Когда она сказала «да» Брэдли Селеста
— Дорогая, не расстраивайтесь! Я уже обо всем подумал. Мне только нужен его костюм, чтобы снять мерку.
— Но как насчет примерок и…
— Это совершенно необязательно.
Калли нахмурилась.
— Но как…
Она тут же успокоилась и даже засмеялась.
— Ваше искусство выше понимания обычной женщины.
Мистер Баттон просиял:
— Прекрасно, когда тебя так хорошо понимают!
Привстав на цыпочки, он поцеловал ее в лоб.
— Кроме того, я готов предложить свои услуги в качестве камердинера на этот вечер. О, я умею одевать джентльменов! Видели бы вы Кэббота, до того как я взял его под свое крыло! Какие омерзительные жилеты!
Он выразительно передернулся.
Калли представила Кэббота в омерзительном жилете… потом без омерзительного жилета… потом совсем без ничего…
Мистер Баттон резко щелкнул пальцами у нее под носом.
— Ну-ну, дорогая, как я твержу деревенским девчонкам, нет смысла вздыхать по тому, чего не можешь иметь. Кроме того, вы замужем.
Он взял ее за руку и вытащил из кухни.
— Может, я и замужем. Но сердце у меня еще есть, — проворчала Калли.
Однако гость продолжал тянуть ее за собой, вверх по лестнице и в спальню. Щиколотка немного болела, но все же не так сильно, как она ожидала. Завтра вполне можно будет танцевать!
Мистер Баттон со смехом втолкнул Калли в комнату.
— Завтра у вас будут новые вещи, но, думаю, это окажется очень кстати… к сегодняшнему вечеру.
Калли застыла как вкопанная, потрясенная переливающимся чудом — воплощением красоты и изящества, лежавшим на ее кровати.
— О Баттон!
Нерешительно шагнув вперед, осторожно погладила прозрачный розовый шелк. Подняла — наряд почти ничего не весил — и приложила к себе. Повернувшись к зеркалу, она увидела, что это, подобно палантину, не плотнее паутины.
— О Баттон!
Калли вспыхнула, представив, как будет выглядеть во всем этом, как декольте… — господи, оно доходит почти до талии — откроет груди до сосков!
Мистер Портер видел ее голой, но никогда — полуодетой!
Она громко рассмеялась, немного покружилась, так что переливающаяся розовым юбка обвилась вокруг ног.
— О Баттон, вы совершенно безнравственны!
Баттон улыбнулся с видом доброго дядюшки:
— Мужчина при виде женщины, одетой подобным образом, способен простить ей все. Назовем это… скажем… неглиже. Одежда для будуара.

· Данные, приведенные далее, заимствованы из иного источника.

/-- R290, R300 to R331: of the host's accesses only a command makes line events, those of its BEGIN. -/
theorem performHostOp_drives {i : Instr} {s t : State} (h : performHostOp i s = .next t) :
    DrivesAtMostBegin s t := by
  cases i
  case cmdEngBegin =>
    cases h
    iterate 3 (split; · exact .inl (.nil rfl rfl))
    exact s.engineBegin_drives _ _
  case cmdSeqInit =>
    cases h
    split
    · exact .inl (.nil rfl rfl)
    · exact .inr s.seqInit_drives
  case cmdSeqRequestRead =>
    cases h
    iterate 2 (split; · exact .inl (.nil rfl rfl))
    exact .inr s.seqRequestRead_drives
  case wrWbuf =>
    cases h
    split <;> exact .inl (.nil rfl rfl)
  -- Every other access leaves the lines alone; what is no access has no next state.
  all_goals (cases h <;> exact .inl (.nil rfl rfl))

/-- R235: issuing from a dispatch operation makes the START condition. -/
theorem issueStep_drives {k : Issuing} {s t : State} (h : issueStep k s = .next t) : DrivesAtMostBegin s t := by
  obtain ⟨-, rfl⟩ := issueStep_next.1 h
  exact .inr (s.enter_drives k)

/-- R241 to R247: a dispatch operation makes no line event but those of the transaction it issues. -/
theorem performSeqOp_drives {i : Instr} {s t : State} (h : performSeqOp i s = .next t) :
    DrivesAtMostBegin s t := by
  cases i <;>
    simp only [performSeqOp, execSFail, execSResetOk, execSCalOk, execSPollcalOk, execSTrigOk, execSPollmeasOk,
      execSReadOk, seqOp_next, reduceCtorEq] at h <;>
    obtain ⟨-, h⟩ := h
  case sFail | sReadOk => cases h; exact .inl (.nil rfl rfl)
  case sResetOk | sCalOk | sTrigOk => exact issueStep_drives h
  case sPollcalOk =>
    split at h
    · exact issueStep_drives h
    · split at h
      · exact issueStep_drives h
      · cases h; exact .inl (.nil rfl rfl)
  case sPollmeasOk => split at h <;> exact issueStep_drives h

/-! ### The line events of an event -/

/-- R160: a TICK makes the line events of the micro-operation it selects. -/
theorem execEvTick_drives {s t : State} (h : execEvTick s = .next t) : ∃ new, Drives s new t ∧ new.length ≤ 2 := by
  obtain ⟨-, i, -, hi⟩ := execEvTick_next h
  exact ⟨_, (performUop_drives hi).congr rfl rfl rfl rfl, microEvents_length_le _ i⟩

/-- R161: a POLL makes the line events of the micro-operation it selects. -/
theorem execEvPoll_drives {s t : State} (h : execEvPoll s = .next t) : ∃ new, Drives s new t ∧ new.length ≤ 2 := by
  obtain ⟨-, i, -, hi⟩ := execEvPoll_next h
  exact ⟨_, performUop_drives hi, microEvents_length_le _ i⟩

/-- R240: a DISPATCH makes at most the line events of a BEGIN. -/
theorem execEvDispatch_drives {s t : State} (h : execEvDispatch s = .next t) : DrivesAtMostBegin s t := by
  obtain ⟨-, i, -, hi⟩ := execEvDispatch_next h
  exact (performSeqOp_drives hi).imp (·.congr rfl rfl rfl rfl) (·.congr rfl rfl rfl rfl)

/-- R370: a RESET makes the line event RST. -/
theorem execEvReset_drives {s t : State} (h : execEvReset s = .next t) : Drives s [.rst] t := by
  cases h; exact ⟨rfl, rfl⟩

/-- What the claim says of a step's line events, for the EV code `w`. -/
def StepEvents (w : BitVec 3) (new : List LineEvent) : Prop :=
  new.length ≤ 2 ∧ (w = 0#3 ∨ w = 3#3 → new = [] ∨ new = [.setSda false, .setScl false]) ∧ (w = 4#3 → new = [.rst])

/-- R12, R370, R392: the line events of an event, by its EV code. -/
theorem exec_event_drives {w : BitVec 3} {i : Instr} {s t : State} (hi : decodeEv w = some i)
    (h : exec i s = .next t) : ∃ new, Drives s new t ∧ StepEvents w new := by
  have hw := encode_of_decodeEv hi
  rcases decodeEv_cases hi with rfl | rfl | rfl | rfl | rfl <;> obtain rfl := OpWord.ev.inj hw
  · rcases performHostOp_drives h with hd | hd <;> exact ⟨_, hd, by simp [StepEvents]⟩
  · obtain ⟨new, hd, hlen⟩ := execEvTick_drives h
    exact ⟨new, hd, by simp [StepEvents, hlen]⟩
  · obtain ⟨new, hd, hlen⟩ := execEvPoll_drives h
    exact ⟨new, hd, by simp [StepEvents, hlen]⟩
  · rcases execEvDispatch_drives h with hd | hd <;> exact ⟨_, hd, by simp [StepEvents]⟩
  · exact ⟨_, execEvReset_drives h, by simp [StepEvents]⟩

/-- Settles O47: every step's event drives the lines by the events it records. -/
theorem linesFollowTheBusHistory : Obligations.LinesFollowTheBusHistory := by
  intro s t h
  obtain ⟨-, i, u, hi, hu, rfl⟩ := step_next h
  obtain ⟨new, hd, hev⟩ := exec_event_drives hi hu
  exact ⟨new, hd.bus, hd.lines, hev⟩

Калли восхищенно покачала головой.
— Боюсь одного, что к тому времени как мистер Портер сделает с этим все что пожелает, от неглиже останутся одни лоскутки!

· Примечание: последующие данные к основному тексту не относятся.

-- ==== Sys2Proof/Machine/Formats.lean ====
section
/-! DEFINITION. Machine/Formats.lean: the 6-bit format codes (R249), their widths, groups and floating-point parameters (R63, R64), block geometry (R66, R67). -/

namespace Sys2Proof.Machine

/-- A 6-bit format code (R249). -/
abbrev Fmt := BitVec 6

def fI8 : Fmt := 0x01
def fN8 : Fmt := 0x02
def fI16 : Fmt := 0x03
def fN16 : Fmt := 0x04
def fI32 : Fmt := 0x05
def fN32 : Fmt := 0x06
def fI64 : Fmt := 0x07
def fI4 : Fmt := 0x08
def fF16 : Fmt := 0x10
def fBf16 : Fmt := 0x11
def fF32 : Fmt := 0x12
def fF64 : Fmt := 0x13
def fE4m3 : Fmt := 0x14
def fE5m2 : Fmt := 0x15
def fE2m3 : Fmt := 0x16
def fE3m2 : Fmt := 0x17
def fE2m1 : Fmt := 0x18
def fPb9 : Fmt := 0x28
def fPb6 : Fmt := 0x29
def fPb4 : Fmt := 0x2A
def fMask1 : Fmt := 0x30

/-- How a floating-point format encodes infinity and NaN (R64). -/
inductive FSpecial | ieee | nanOnly | none
  deriving DecidableEq, Repr

/-- Exponent bits, fraction bits, bias and special encodings of a floating-point format (R64). -/
structure FParam where
  e : Nat
  f : Nat
  bias : Nat
  special : FSpecial
  deriving DecidableEq, Repr

/-- The floating-point parameters of a code; MX codes give those of their element format (R64, R66). -/
def fparam (c : Fmt) : Option FParam :=
  match c.toNat with
  | 0x13 => some ⟨11, 52, 1023, .ieee⟩
  | 0x12 => some ⟨8, 23, 127, .ieee⟩
  | 0x10 => some ⟨5, 10, 15, .ieee⟩
  | 0x11 => some ⟨8, 7, 127, .ieee⟩
  | 0x14 => some ⟨4, 3, 7, .nanOnly⟩
  | 0x15 => some ⟨5, 2, 15, .ieee⟩
  | 0x16 => some ⟨2, 3, 1, .none⟩
  | 0x17 => some ⟨3, 2, 3, .none⟩
  | 0x18 => some ⟨2, 1, 1, .none⟩
  | 0x20 => some ⟨4, 3, 7, .nanOnly⟩
  | 0x21 => some ⟨5, 2, 15, .ieee⟩
  | 0x22 => some ⟨2, 3, 1, .none⟩
  | 0x23 => some ⟨3, 2, 3, .none⟩
  | 0x24 => some ⟨2, 1, 1, .none⟩
  | _ => none

/-- Group F: f16, bf16, f32, f64 (R293). -/
def isF (c : Fmt) : Bool := decide (0x10 ≤ c.toNat ∧ c.toNat ≤ 0x13)

/-- Group I: i8, n8, i16, n16, i32, n32, i64 (R293). -/
def isI (c : Fmt) : Bool := decide (0x01 ≤ c.toNat ∧ c.toNat ≤ 0x07)

/-- Group N: i4, e4m3, e5m2, e2m3, e3m2, e2m1 (R293). -/
def isN (c : Fmt) : Bool := decide (c.toNat = 0x08 ∨ (0x14 ≤ c.toNat ∧ c.toNat ≤ 0x18))

/-- The floating formats of group N. -/
def isNF (c : Fmt) : Bool := decide (0x14 ≤ c.toNat ∧ c.toNat ≤ 0x18)

/-- Group M: mask1 (R293). -/
def isM (c : Fmt) : Bool := decide (c.toNat = 0x30)

/-- MX codes (R66). -/
def isMx (c : Fmt) : Bool := decide (0x20 ≤ c.toNat ∧ c.toNat ≤ 0x24)

/-- PB codes (R67). -/
def isPb (c : Fmt) : Bool := decide (0x28 ≤ c.toNat ∧ c.toNat ≤ 0x2A)

/-- Group X: the MX and PB codes (R293). -/
def isX (c : Fmt) : Bool := isMx c || isPb c

/-- Every assigned format code (R249). -/
def fmtValid (c : Fmt) : Bool := isF c || isI c || isN c || isM c || isX c

/-- Signed integer formats (R63). -/
def isSigned (c : Fmt) : Bool :=
  decide (c.toNat = 0x01 ∨ c.toNat = 0x03 ∨ c.toNat = 0x05 ∨ c.toNat = 0x07 ∨ c.toNat = 0x08)

/-- Element bits of a format code (R249). -/
def fmtBits (c : Fmt) : Nat :=
  match c.toNat with
  | 0x01 | 0x02 => 8
  | 0x03 | 0x04 => 16
  | 0x05 | 0x06 => 32
  | 0x07 => 64
  | 0x08 => 4
  | 0x10 | 0x11 => 16
  | 0x12 => 32
  | 0x13 => 64
  | 0x14 | 0x15 => 8
  | 0x16 | 0x17 => 6
  | 0x18 => 4
  | 0x20 | 0x21 => 8
  | 0x22 | 0x23 => 6
  | 0x24 => 4
  | 0x28 => 9
  | 0x29 => 6
  | 0x2A => 4
  | 0x30 => 1
  | _ => 0

/-- Magnitude bits per element of a PB format (R67). -/
def pbMag (c : Fmt) : Nat := if c.toNat = 0x28 then 7 else if c.toNat = 0x29 then 4 else 2

/-- The bits of one element in a stream's string: m + 1 in a PB block, whose shared bytes stand apart (R60, R67). -/
def fieldBits (c : Fmt) : Nat := if isPb c then pbMag c + 1 else fmtBits c

/-- Bytes per block of a PB format (R67). -/
def pbBytes (c : Fmt) : Nat := if c.toNat = 0x28 then 18 else if c.toNat = 0x29 then 12 else 8

/-- Elements per block of a block format: 32 for MX, 16 for PB (R66, R67). -/
def blockSize (c : Fmt) : Nat := if isMx c then 32 else 16

/-- The width code of a count predicate for an element of `bits` bits (R266). -/
def widthCode (bits : Nat) : BitVec 3 :=
  match bits with
  | 1 => 0 | 4 => 1 | 6 => 2 | 8 => 3 | 16 => 4 | 32 => 5 | 64 => 6 | _ => 7

/-- The format code of a scalar floating-point format (R264). -/
def sfmtCode : SFmt → Fmt
  | .f32 => fF32 | .f64 => fF64 | .f16 => fF16 | .bf16 => fBf16

/-- Bytes of an access width (R241). -/
def widthBytes : Width → Nat
  | .i8 | .n8 => 1 | .i16 | .n16 => 2 | .i32 | .n32 => 4 | .i64 => 8

/-- Whether a load of this width sign-extends (R241). -/
def widthSigned : Width → Bool
  | .i8 | .i16 | .i32 | .i64 => true | _ => false

end Sys2Proof.Machine
end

Баттон сложил ладони с видом святого:
— Неглиже сшито именно с этой целью. Просто безделушка, которую наденет новобрачная в спальне.

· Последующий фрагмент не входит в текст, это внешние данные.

-- ==== Sys2Proof/Machine/Hold.lean ====
section
/-! DEFINITION. Machine/Hold.lean: stores that are held: the region store buffer and its commit (R42, R43), stores that wait on the fault path (R112, R113), and the packets of remote operations (R357 to R360). -/

namespace Sys2Proof.Machine

/-! ## Failures held for a strand or for its logical core (R48, R55) -/

/-- The strand instance `sid` still stands in its slot. -/
def State.alive (s : State) (r : Ref) (sid : Nat) : Bool := decide ((s.strandAt r.key).sid = sid)

/-- Hold an engine error for a strand, or for its logical core once the strand has tailed (R48, R56). -/
def State.addErr (s : State) (r : Ref) (sid : Nat) (f : Failure) : State :=
  if s.alive r sid then s.onStrand r.key fun t => { t with errs := t.errs ++ [f] }
  else s.onLcore (lckey r.task r.lcore) fun l => { l with errs := l.errs ++ [f] }

/-- Hold a remote failure for a strand, or for its logical core once the strand has tailed (R48, R359). -/
def State.addRfail (s : State) (r : Ref) (sid : Nat) (f : Failure) : State :=
  if s.alive r sid then s.onStrand r.key fun t => { t with rfails := t.rfails ++ [f] }
  else s.onLcore (lckey r.task r.lcore) fun l => { l with rfails := l.rfails ++ [f] }

/-! ## The region store buffer (R43) -/

/-- The blocks an item occupies: space 0 is the VR's own, 1 + v that of VR v. -/
def Held.blocks : Held → List (Nat × Nat)
  | .bytes b => [(0, b.blk)]
  | .remote _ bs => bs
  | .wback _ _ bs .. => bs
  | .fence .. => []

/-- The distinct blocks of a buffer. -/
def heldBlocks (l : List Held) : List (Nat × Nat) := (l.flatMap Held.blocks).eraseDups

/-- The blocks from byte `a` to byte `a + n - 1` of space `sp`. -/
def blocksOf (sp a n : Nat) : List (Nat × Nat) :=
  if n = 0 then [] else (List.range ((a + n - 1) / 256 + 1 - a / 256)).map fun i => (sp, a / 256 + i)

/-- Adding these blocks would need a 257th entry (R43). -/
def overCapacity (l : List Held) (bs : List (Nat × Nat)) : Bool :=
  decide (256 < (heldBlocks l ++ bs).eraseDups.length)

/-! ## One location under two addresses (R119)

`pl` tells where a page of the VR lies. -/

/-- Two pages of a VR are one page of memory. -/
def samePage (pl : Nat → Nat) (p q : Nat) : Bool := decide (p = q) || decide (pl p = pl q)

/-- The pages from `va` to `va + n - 1`. -/
def pagesOf (va n : Nat) : List Nat :=
  if n = 0 then [] else (List.range ((va + n - 1) / 65536 + 1 - va / 65536)).map (va / 65536 + ·)

/-- The part of the bytes `a` to `a + n - 1` that lies on page `p`, as offsets on the page. -/
def pageCut (a n p : Nat) : Nat × Nat := (Nat.max a (p * 65536) - p * 65536, Nat.min (a + n) ((p + 1) * 65536) - p * 65536)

Калли почтительно провела кончиками пальцев по льнущей к телу ткани.
— Счастливого мне медового месяца!
Вернувшись после бесплодных поисков, Рен нашел дом пустынным и безмолвным. Сначала он посчитал, что Калли спит, но в спальне ее не было. Пришлось обыскать все ее любимые местечки: кухню, библиотеку, даже его кабинет.
Он уже начал волноваться, когда заметил лучик света, пробивавшийся из-под двери столовой.
Открыв дверь, он увидел накрытый на две персоны стол. Горел камин, так что в комнате было очень тепло.
Рен удивился, увидев, как длинен этот стол. Впрочем, он ни разу не видел этой комнаты без мебельных чехлов. Оказывается, у него роскошная столовая!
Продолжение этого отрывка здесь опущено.